В годы военного лихолетья самых крепких мужиков прибрали призывные пункты, на заготовки в зимнее время из ближних деревень в основном наезжали женщины. Жили они неделями прямо в лесосеках в наскоро сработанных бараках, а к весне выбирались из присаянских глухоманей, разъезжаясь ли, разбредаясь ли по своим деревням, дабы приготовиться к посевной, и до самой глубокой осени гнули спины на полях, на зернотоках, на зерноскладах. Поселковские же бабы оставались один на один с глухо шумевшей тайгой и своей горемычной долей, безропотно дожидаясь окончания войны, чтобы передать на руки мужские ту тяжелющую работенку, высвободив их для работенки женской: на кухне, в стайке, на огороде, для ухода за малыми дитятками, коих, как известно, после войны наплодилась великая прорва.

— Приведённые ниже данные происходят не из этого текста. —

-- ==== Sys2Proof/Machine/Image.lean ====
section
/-! DEFINITION. Images in device memory: their reading and checks (R302, R314, R329, R330, R355, R457, R460), the placement draw
(R20-R24) and the binding of windows (R94). -/

namespace Sys2Proof.Machine

/-! ## Reading through translate -/

/-- Why an image does not load: a refusal (R355) or a page of host space that is awaited. -/
inductive LoadErr where
  | refuse (sub off info0 info1 : Nat)
  | miss (va : Nat)
  deriving DecidableEq, Repr

/-- The pseudo-cluster by whose caches the command core translates. -/
def cmdCluster : Nat := clusterOf cmdKey

/-- n bytes at an address in a slot's context, piece by piece within 64-byte blocks; `base` is the image base from which the offset of
a failure is counted. -/
def State.readVa (s : State) (slot base : Nat) : Nat → Nat → Nat → Except LoadErr (List Byte)
  | 0, _, _ => .ok []
  | fuel + 1, va, n =>
    if n = 0 then .ok []
    else
      let k := min n (64 - va % 64)
      let bad (cause sub : Nat) : Except LoadErr (List Byte) := .error (.refuse 0x17 ((va - base) % 2 ^ 64) (cause * 256 + sub) va)
      if 2 ^ 57 ≤ va then bad 0x30 1
      else
        match s.translate cmdCluster slot va k with
        | .fault f => bad f.cause f.sub
        | .miss => .error (.miss va)
        | .ok x =>
          if !x.host && s.spoilt x.key k then bad 0x50 5
          else
            let here := if x.host then leBytes k (Config.freeBits s.free va) else s.memBytes x.key k
            match State.readVa s slot base fuel (va + k) (n - k) with
            | .ok r => .ok (here ++ r)
            | .error e => .error e

/-- n bytes at an address. -/
def State.readAt (s : State) (slot base va n : Nat) : Except LoadErr (List Byte) := s.readVa slot base (n / 64 + 2) va n

/-- n bytes read as words of 64 bits, whose address is a multiple of 8 (R202, R330). -/
def State.readWords (s : State) (slot base va n : Nat) : Except LoadErr (List Byte) :=
  if va % 8 ≠ 0 then .error (.refuse 0x17 ((va - base) % 2 ^ 64) 0x3301 va) else s.readAt slot base va n

/-! ## Parts of an image -/

/-- n bytes of an image at an offset. -/
def part (img : List Byte) (off n : Nat) : List Byte := (img.drop off).take n
/-- The 64-bit words of a part. -/
def words64 (img : List Byte) (off n : Nat) : List Nat := unpackNat 64 n (leNat (part img off (8 * n)))

/-- One section of the header (R329): OFFSET and COUNT. -/
structure Section where
  off : Nat
  count : Nat
  deriving DecidableEq, Repr

/-- Section i: dictionary, directory, task table, primary and backup tables, copy and collective templates, circuits, windows,
constant block, code. -/
def headerSection (h : List Nat) (i : Nat) : Section := { off := bits (h.getD (4 + i) 0) 32 32, count := bits (h.getD (4 + i) 0) 0 32 }

/-- The bytes of a section's items. -/
def sectionBytes (i count : Nat) : Nat :=
  match i with
  | 0 => 48 * count
  | 1 | 2 | 8 => 8 * count
  | 3 | 4 => if count = 0 then 0 else 32768
  | 5 | 6 => 64 * count
  | 7 => 16 * count
  | _ => count

/-- COUNTs whose range the header checks (R457); those of tables, templates and circuits are checked with their sections. -/
def headerCount (h : List Nat) (i : Nat) : Bool :=
  let c := (headerSection h i).count
  match i with
  | 0 => c == bits (h.getD 1 0) 0 14
  | 1 => decide (1 ≤ c) && decide (c ≤ 4096)
  | 2 => c == 384
  | 8 => c == 8
  | _ => true

def tableCount (h : List Nat) (i : Nat) : Bool :=
  let c := (headerSection h i).count
  match i with
  | 3 | 4 => c == 0 || c == 13
  | 5 | 6 | 7 => decide (c ≤ 256)
  | _ => true

/-- LAUNCH step 1: the header's words, against ISIZE. -/
def headerCheck (h : List Nat) : Option (Nat × Nat) :=
  let w (i : Nat) : Nat := h.getD i 0
  let isize := bits (w 1) 32 32
  if w 0 ≠ 0x594C4731 * 2 ^ 32 + 2 ^ 16 + 256 then some (0x10, 0)
  else if isize % 64 ≠ 0 || isize < 256 || 8192 < bits (w 1) 0 14 || bits (w 1) 14 18 ≠ 0 then some (0x10, 8)
  else if bits (w 2) 48 16 = 0 || bits (w 2) 42 2 = 3 || 2 ≤ bits (w 2) 39 2 || bits (w 2) 0 39 ≠ 0 then some (0x10, 16)
  else
    (((List.range 13).find? fun i => w (15 + i) != 0).map fun i => (0x10, 8 * (15 + i)))
      <|> (((List.range 11).find? fun i => !headerCount h i).map fun i => (0x10, 32 + 8 * i))
      <|> (List.range 11).findSome? fun i =>
        let x := headerSection h i
        if x.off % 64 ≠ 0 || (x.count = 0 && x.off ≠ 0) then some (0x10, 32 + 8 * i)
        else if x.count ≠ 0 && isize < x.off + sectionBytes i x.count then some (0x12, 32 + 8 * i)
        else none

И возникший не так давно здесь поселок Ануфриево, и близлежащие к нему деревеньки – все это была одна и та же присаянская глухомань, куда не добиралось никакое начальство еще в дореволюционные времена, а советское больше ограничивалось уполномоченными. Хотя секретари партии КПСС местного присаянского пошиба, конечно, бывали, бывали и другие чины пониже, но все они в оценке своей сходились на одном-единственном определении раскинувшихся перед ними необъятных таежных пространств: глухомань, дескать, и что тут еще скажешь…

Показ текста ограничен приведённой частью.